Opinion
CIVIL ACTION NO. 3:14-CV-00259-TBR
05-27-2014
MEMORANDUM OPINION AND ORDER
This matter is before the Court upon Plaintiff Jason Clark's Motion for Declaratory Judgment that Defendant BluePearl Kentucky, LLC "has no right to enforce a non-compete agreement between Plaintiff and his former employer." (Docket No. 10.) Defendant BluePearl Kentucky, LLC has responded. (Docket No. 12.) Plaintiff Clark has replied. (Docket No. 13.) This matter is now fully briefed and ripe for adjudication. For the following reasons, the Court will DENY Plaintiff Clark's Motion for Declaratory Judgment. (Docket No. 10.)
BACKGROUND
In July 2007, Plaintiff Clark, a veterinarian specializing in diseases of the eye, entered into an employment and noncompetition agreement (collectively "Employment Agreement" or "Agreement") with Eye Care for Animals, Inc. (ECFA). (Docket No. 1-2, at 3.) ECFA furnishes and leases employees to veterinary practices around the country. Beginning in 2010, ECFA leased Clark to Kentucky Eye Care for Animals, LLC (KECFA). (Docket No. 1-2, at 4.)

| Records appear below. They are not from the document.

theorem execStartPattern_keeps {m : Nat} {s0 : State} {a0 : Nat} {a1 : LineRx} {a2 : State} (h : Keeps m s0 a2) (hs : sub 0x280010 m = true) : OutKeeps m s0 (execStartPattern a0 a1 a2) := by
  refine OutKeeps.step h ?_ hs
  dsimp only [execStartPattern]
  repeat' first
    | with_reducible first | assumption | exact Keeps.refl _ _
    | (with_reducible apply sub_intro); exact rfl
    | with_reducible apply OutKeeps.next
    | with_reducible apply State_laneRx_keeps
    | with_reducible apply OutKeeps.ite
    | with_reducible apply Keeps.ite
    | split
    | dsimp only

theorem execCandidateCheck_keeps {m : Nat} {s0 : State} {a0 : Nat} {a1 : LineRx} {a2 : State} (h : Keeps m s0 a2) (hs : sub 0x280010 m = true) : OutKeeps m s0 (execCandidateCheck a0 a1 a2) := by
  refine OutKeeps.step h ?_ hs
  dsimp only [execCandidateCheck]
  repeat' first
    | with_reducible first | assumption | exact Keeps.refl _ _
    | (with_reducible apply sub_intro); exact rfl
    | with_reducible apply OutKeeps.next
    | with_reducible apply State_laneRx_keeps
    | with_reducible apply OutKeeps.ite
    | with_reducible apply Keeps.ite
    | split
    | dsimp only

theorem execHyperframeCheck_keeps {m : Nat} {s0 : State} {a0 : Nat} {a1 : LineRx} {a2 : State} (h : Keeps m s0 a2) (hs : sub 0x280010 m = true) : OutKeeps m s0 (execHyperframeCheck a0 a1 a2) := by
  refine OutKeeps.step h ?_ hs
  dsimp only [execHyperframeCheck]
  repeat' first
    | with_reducible first | assumption | exact Keeps.refl _ _
    | (with_reducible apply sub_intro); exact rfl
    | with_reducible apply OutKeeps.next
    | with_reducible apply State_laneRx_keeps
    | with_reducible apply OutKeeps.ite
    | with_reducible apply Keeps.ite
    | split
    | dsimp only

theorem execSdWindowEnd_keeps {m : Nat} {s0 : State} {a0 : Nat} {a1 : LineRx} {a2 : State} (h : Keeps m s0 a2) (hs : sub 0x280010 m = true) : OutKeeps m s0 (execSdWindowEnd a0 a1 a2) := by
  refine OutKeeps.step h ?_ hs
  dsimp only [execSdWindowEnd]
  repeat' first
    | with_reducible first | assumption | exact Keeps.refl _ _
    | (with_reducible apply sub_intro); exact rfl
    | with_reducible apply OutKeeps.next
    | with_reducible apply State_laneRx_keeps
    | with_reducible apply OutKeeps.ite
    | with_reducible apply Keeps.ite
    | split
    | dsimp only

theorem execMapBufferOverflow_keeps {m : Nat} {s0 : State} {a0 : Nat} {a1 : LineRx} {a2 : State} (h : Keeps m s0 a2) (hs : sub 0x280010 m = true) : OutKeeps m s0 (execMapBufferOverflow a0 a1 a2) := by
  refine OutKeeps.step h ?_ hs
  dsimp only [execMapBufferOverflow]
  repeat' first
    | with_reducible first | assumption | exact Keeps.refl _ _
    | (with_reducible apply sub_intro); exact rfl
    | with_reducible apply OutKeeps.next
    | with_reducible apply State_laneRx_keeps
    | with_reducible apply OutKeeps.ite
    | with_reducible apply Keeps.ite
    | split
    | dsimp only

theorem State_defectStep_keeps {m : Nat} {s0 : State} {a0 : State} {a1 : Nat} {a2 : Nat} {a3 : Bool} (h : Keeps m s0 a0) (hs : sub 0x280010 m = true) : Keeps m s0 (State.defectStep a0 a1 a2 a3) := by
  refine h.step ?_ hs
  dsimp only [State.defectStep]
  repeat' first
    | with_reducible first | assumption | exact Keeps.refl _ _
    | (with_reducible apply sub_intro); exact rfl
    | with_reducible apply State_putDefect_keeps
    | with_reducible apply State_setLane_keeps
    | with_reducible apply Keeps.ite
    | split
    | dsimp only

theorem execDefectTick_keeps {m : Nat} {s0 : State} {a0 : Nat} {a1 : LineRx} {a2 : Bool} {a3 : Bool} {a4 : Int} {a5 : State} (h : Keeps m s0 a5) (hs : sub 0x280010 m = true) : OutKeeps m s0 (execDefectTick a0 a1 a2 a3 a4 a5) := by
  refine OutKeeps.step h ?_ hs
  dsimp only [execDefectTick]
  repeat' first
    | with_reducible first | assumption | exact Keeps.refl _ _
    | (with_reducible apply sub_intro); exact rfl
    | with_reducible apply OutKeeps.next
    | with_reducible apply State_laneRx_keeps
    | with_reducible apply State_setLane_keeps
    | with_reducible apply State_defectStep_keeps
    | with_reducible apply State_contEvent_keeps
    | with_reducible apply State_rput_keeps
    | with_reducible apply OutKeeps.ite
    | with_reducible apply Keeps.ite
    | split
    | dsimp only

theorem State_bridgeFrame_keeps {m : Nat} {s0 : State} {a0 : State} {a1 : Nat} {a2 : List Byte} {a3 : Bool} (h : Keeps m s0 a0) (hs : sub 0x1800c00000 m = true) : Keeps m s0 (State.bridgeFrame a0 a1 a2 a3) := by
  refine h.step ?_ hs
  dsimp only [State.bridgeFrame]
  repeat' first
    | with_reducible first | assumption | exact Keeps.refl _ _
    | (with_reducible apply sub_intro); exact rfl
    | with_reducible apply State_capture_keeps
    | with_reducible apply State_issueSlot_keeps
    | with_reducible exact State.Canonical.frames (by assumption)
    | with_reducible apply srise_sins
    | with_reducible apply srise_sset
    | with_reducible apply srise_sdel
    | with_reducible apply swf_sset
    | with_reducible apply swf_smap
    | with_reducible apply swf_sfilter
    | with_reducible apply swf_sdel
    | with_reducible exact swf_nil
    | with_reducible apply swf_foldl
    | with_reducible apply Keeps.foldl
    | intro _
    | with_reducible apply Keeps.ite
    | split
    | dsimp only
    | with_reducible apply Keeps.frames_nextFrame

KECFA is not a subsidiary or otherwise legally related to ECFA. (Docket No. 1-2, at 4.)
In August 2013, KECFA went out of business and terminated its relationship with Clark claiming that it was not profitable. (Docket No. 1-2, at 5.) In September 2013, KECFA sold its assets, including its rights under the Employment Agreement between ECFA and Clark, to Defendant BluePearl, one of its former competitors. (Docket No. 1-2, at 5.)

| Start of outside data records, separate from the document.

-- ==== Sys2Proof/Laws/Keep/PortTx.lean ====
section
/-! SUPPORT. What each definition of Machine/PortTx may change, and that it keeps the canonical form. -/

namespace Sys2Proof.Laws

open Sys2Proof Sys2Proof.Machine

theorem State_cfCount_keeps {m : Nat} {s0 : State} {a0 : State} {a1 : Bool} (h : Keeps m s0 a0) (hs : sub 0x80010 m = true) : Keeps m s0 (State.cfCount a0 a1) := by
  refine h.step ?_ hs
  dsimp only [State.cfCount]
  repeat' first
    | with_reducible first | assumption | exact Keeps.refl _ _
    | (with_reducible apply sub_intro); exact rfl
    | with_reducible apply State_cinc_keeps
    | with_reducible apply State_raise_keeps
    | with_reducible apply Keeps.ite
    | split
    | dsimp only

theorem State_oneStep_keeps {m : Nat} {s0 : State} {a0 : State} {a1 : Nat} {a2 : Tx} {a3 : EditSt} (h : Keeps m s0 a0) (hs : sub 0x80010 m = true) : Keeps m s0 (State.oneStep a0 a1 a2 a3).1 := by
  refine h.step ?_ hs
  dsimp only [State.oneStep]
  repeat' first
    | with_reducible first | assumption | exact Keeps.refl _ _
    | (with_reducible apply sub_intro); exact rfl
    | with_reducible apply State_cfCount_keeps
    | with_reducible apply State_cinc_keeps
    | with_reducible apply Keeps.ite
    | with_reducible apply Keeps.iteFst
    | split
    | dsimp only

theorem State_twoStep_keeps {m : Nat} {s0 : State} {a0 : State} {a1 : Nat} {a2 : Tx} {a3 : EditSt} (h : Keeps m s0 a0) (hs : sub 0xc0010 m = true) : Keeps m s0 (State.twoStep a0 a1 a2 a3) := by
  refine h.step ?_ hs
  dsimp only [State.twoStep]
  repeat' first
    | with_reducible first | assumption | exact Keeps.refl _ _
    | (with_reducible apply sub_intro); exact rfl
    | with_reducible apply State_tsCapture_keeps
    | with_reducible apply Keeps.ite
    | split
    | dsimp only

theorem State_expressBytes_keeps {m : Nat} {s0 : State} {a0 : State} {a1 : Tx} {a2 : Nat} (h : Keeps m s0 a0) (hs : sub 0x80010 m = true) : Keeps m s0 (State.expressBytes a0 a1 a2).1 := by
  refine h.step ?_ hs
  dsimp only [State.expressBytes]
  repeat' first
    | with_reducible first | assumption | exact Keeps.refl _ _
    | (with_reducible apply sub_intro); exact rfl
    | with_reducible apply State_cfCount_keeps
    | with_reducible apply Keeps.ite
    | with_reducible apply Keeps.iteFst
    | split
    | dsimp only

theorem State_txFinish_keeps {m : Nat} {s0 : State} {a0 : State} {a1 : Nat} {a2 : Tx} {a3 : Nat} {a4 : Option Nat} (h : Keeps m s0 a0) (hs : sub 0xc0010 m = true) : Keeps m s0 (State.txFinish a0 a1 a2 a3 a4).1 := by
  refine h.step ?_ hs
  dsimp only [State.txFinish]
  repeat' first
    | with_reducible first | assumption | exact Keeps.refl _ _
    | (with_reducible apply sub_intro); exact rfl
    | with_reducible apply State_expressBytes_keeps
    | with_reducible apply State_cadd_keeps
    | with_reducible apply State_twoStep_keeps
    | with_reducible apply State_oneStep_keeps
    | with_reducible apply State_txAdd_keeps
    | with_reducible refine Keeps.fstEq (by assumption) ?_
    | with_reducible apply Keeps.ite
    | with_reducible apply Keeps.iteFst
    | split
    | dsimp only

theorem State_txArrived_keeps {m : Nat} {s0 : State} {a0 : State} {a1 : Nat} (h : Keeps m s0 a0) (hs : sub 0x1000c0010 m = true) : Keeps m s0 (State.txArrived a0 a1) := by
  refine h.step ?_ hs
  dsimp only [State.txArrived]
  repeat' first
    | with_reducible first | assumption | exact Keeps.refl _ _
    | (with_reducible apply sub_intro); exact rfl
    | with_reducible apply State_txFinish_keeps
    | with_reducible apply State_setPx_keeps
    | with_reducible refine Keeps.fstEq (by assumption) ?_
    | with_reducible apply Keeps.foldl
    | with_reducible apply Keeps.foldlFst
    | intro _
    | with_reducible apply Keeps.ite
    | with_reducible apply Keeps.iteFst
    | split
    | dsimp only

theorem State_txBegin_keeps {m : Nat} {s0 : State} {a0 : State} {a1 : Nat} {a2 : Nat} {a3 : Tx} {a4 : Nat} {a5 : Option Nat} (h : Keeps m s0 a0) (hs : sub 0x1000c0010 m = true) : Keeps m s0 (State.txBegin a0 a1 a2 a3 a4 a5) := by
  refine h.step ?_ hs
  dsimp only [State.txBegin]
  repeat' first
    | with_reducible first | assumption | exact Keeps.refl _ _
    | (with_reducible apply sub_intro); exact rfl
    | with_reducible apply State_txFinish_keeps
    | with_reducible apply State_setPx_keeps
    | with_reducible refine Keeps.fstEq (by assumption) ?_
    | with_reducible apply Keeps.ite
    | with_reducible apply Keeps.iteFst
    | split
    | dsimp only

theorem State_startSlot_keeps {m : Nat} {s0 : State} {a0 : State} {a1 : Nat} {a2 : Nat} {a3 : Nat} (h : Keeps m s0 a0) (hs : sub 0x1819c14c0010 m = true) : Keeps m s0 (State.startSlot a0 a1 a2 a3) := by
  refine h.step ?_ hs
  dsimp only [State.startSlot]
  repeat' first
    | with_reducible first | assumption | exact Keeps.refl _ _
    | (with_reducible apply sub_intro); exact rfl
    | with_reducible apply State_setPx_keeps
    | with_reducible apply State_cinc_keeps
    | with_reducible apply State_release_keeps
    | with_reducible apply State_txAdd_keeps
    | with_reducible apply State_txBegin_keeps
    | with_reducible apply Keeps.ite
    | split
    | dsimp only

theorem State_startExpress_keeps {m : Nat} {s0 : State} {a0 : State} {a1 : Nat} {a2 : Nat} (h : Keeps m s0 a0) (hs : sub 0x1000c0010 m = true) : Keeps m s0 (State.startExpress a0 a1 a2) := by
  refine h.step ?_ hs
  dsimp only [State.startExpress]
  repeat' first
    | with_reducible first | assumption | exact Keeps.refl _ _
    | (with_reducible apply sub_intro); exact rfl
    | with_reducible apply State_setPx_keeps
    | with_reducible apply State_txBegin_keeps
    | with_reducible apply Keeps.ite
    | split
    | dsimp only

theorem State_startPause_keeps {m : Nat} {s0 : State} {a0 : State} {a1 : Nat} (h : Keeps m s0 a0) (hs : sub 0x100000000 m = true) : Keeps m s0 (State.startPause a0 a1) := by
  refine h.step ?_ hs
  dsimp only [State.startPause]
  repeat' first
    | with_reducible first | assumption | exact Keeps.refl _ _
    | (with_reducible apply sub_intro); exact rfl
    | with_reducible apply State_setPx_keeps
    | with_reducible apply Keeps.ite
    | split
    | dsimp only

theorem State_preempt_keeps {m : Nat} {s0 : State} {a0 : State} {a1 : Nat} {a2 : Tx} (h : Keeps m s0 a0) (hs : sub 0x100000010 m = true) : Keeps m s0 (State.preempt a0 a1 a2) := by
  refine h.step ?_ hs
  dsimp only [State.preempt]
  repeat' first
    | with_reducible first | assumption | exact Keeps.refl _ _
    | (with_reducible apply sub_intro); exact rfl
    | with_reducible apply State_txAdd_keeps
    | with_reducible apply State_setPx_keeps
    | with_reducible apply Keeps.ite
    | split
    | dsimp only

theorem State_resume_keeps {m : Nat} {s0 : State} {a0 : State} {a1 : Nat} (h : Keeps m s0 a0) (hs : sub 0x100000010 m = true) : Keeps m s0 (State.resume a0 a1) := by
  refine h.step ?_ hs
  dsimp only [State.resume]
  repeat' first
    | with_reducible first | assumption | exact Keeps.refl _ _
    | (with_reducible apply sub_intro); exact rfl
    | with_reducible apply State_txAdd_keeps
    | with_reducible apply State_setPx_keeps
    | with_reducible apply Keeps.ite
    | split
    | dsimp only

theorem execFrameTransmit_keeps {m : Nat} {s0 : State} {a0 : Nat} {a1 : Nat} {a2 : State} (h : Keeps m s0 a2) (hs : sub 0x1819c14c0010 m = true) : OutKeeps m s0 (execFrameTransmit a0 a1 a2) := by
  refine OutKeeps.step h ?_ hs
  dsimp only [execFrameTransmit]
  repeat' first
    | with_reducible first | assumption | exact Keeps.refl _ _
    | (with_reducible apply sub_intro); exact rfl
    | with_reducible apply OutKeeps.next
    | with_reducible apply State_startExpress_keeps
    | with_reducible apply State_preempt_keeps
    | with_reducible apply State_startSlot_keeps
    | with_reducible apply State_txAdd_keeps
    | with_reducible apply State_resume_keeps
    | with_reducible apply State_startPause_keeps
    | with_reducible apply OutKeeps.ite
    | with_reducible apply Keeps.ite
    | split
    | dsimp only

theorem State_txComplete_keeps {m : Nat} {s0 : State} {a0 : State} {a1 : Nat} (h : Keeps m s0 a0) (hs : sub 0x1000c0010 m = true) : Keeps m s0 (State.txComplete a0 a1) := by
  refine h.step ?_ hs
  dsimp only [State.txComplete]
  repeat' first
    | with_reducible first | assumption | exact Keeps.refl _ _
    | (with_reducible apply sub_intro); exact rfl
    | with_reducible apply State_txFinish_keeps
    | with_reducible apply State_setPx_keeps
    | with_reducible refine Keeps.fstEq (by assumption) ?_
    | with_reducible apply Keeps.iteFst
    | intro _
    | with_reducible apply Keeps.ite
    | split
    | dsimp only

theorem execFrameTxEnd_keeps {m : Nat} {s0 : State} {a0 : Nat} {a1 : State} (h : Keeps m s0 a1) (hs : sub 0x1819c14c0010 m = true) : OutKeeps m s0 (execFrameTxEnd a0 a1) := by
  refine OutKeeps.step h ?_ hs
  dsimp only [execFrameTxEnd]
  repeat' first
    | with_reducible first | assumption | exact Keeps.refl _ _
    | (with_reducible apply sub_intro); exact rfl
    | with_reducible apply OutKeeps.next
    | with_reducible apply State_txComplete_keeps
    | with_reducible apply State_txStats_keeps
    | with_reducible apply State_setPx_keeps
    | with_reducible apply State_txAdd_keeps
    | with_reducible apply State_txRelease_keeps
    | with_reducible apply State_token_keeps
    | with_reducible apply Keeps.foldl
    | intro _
    | with_reducible apply OutKeeps.ite
    | with_reducible apply Keeps.ite
    | split
    | dsimp only

end Sys2Proof.Laws
end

Through his communications with ECFA and BluePearl, Clark has learned that BluePearl will seek to enforce the noncompetition portion of the Agreement if he takes a job in the "Restricted Territory" as defined in the Agreement. (Docket No. 10-1, at 3-4.) Clark brings this Motion for Declaratory Judgment requesting this Court declare BluePearl has no right to enforce the non-compete agreement. (Docket No. 10.)
I. Employment and Noncompetition Agreement
The Employment Agreement recites that ECFA furnishes and leases employees to entities, referred to as "Practices", engaged in the practice of veterinary medicine and that specialize in veterinary ophthalmology. (Docket No. 12-1, at 2.) It also states that ECFA employs Clark "for the purpose of providing veterinary medical and veterinary ophthalmology services to the Practices." (Docket No. 12-1, at 4.) Finally, it designates the "Practices" as intended beneficiaries of the Agreement and specifically states they, in addition to ECFA, "may enforce the Employee Covenants set forth in Attachment B"—which includes the covenant not to compete. (Docket No. 12-1, at 10.)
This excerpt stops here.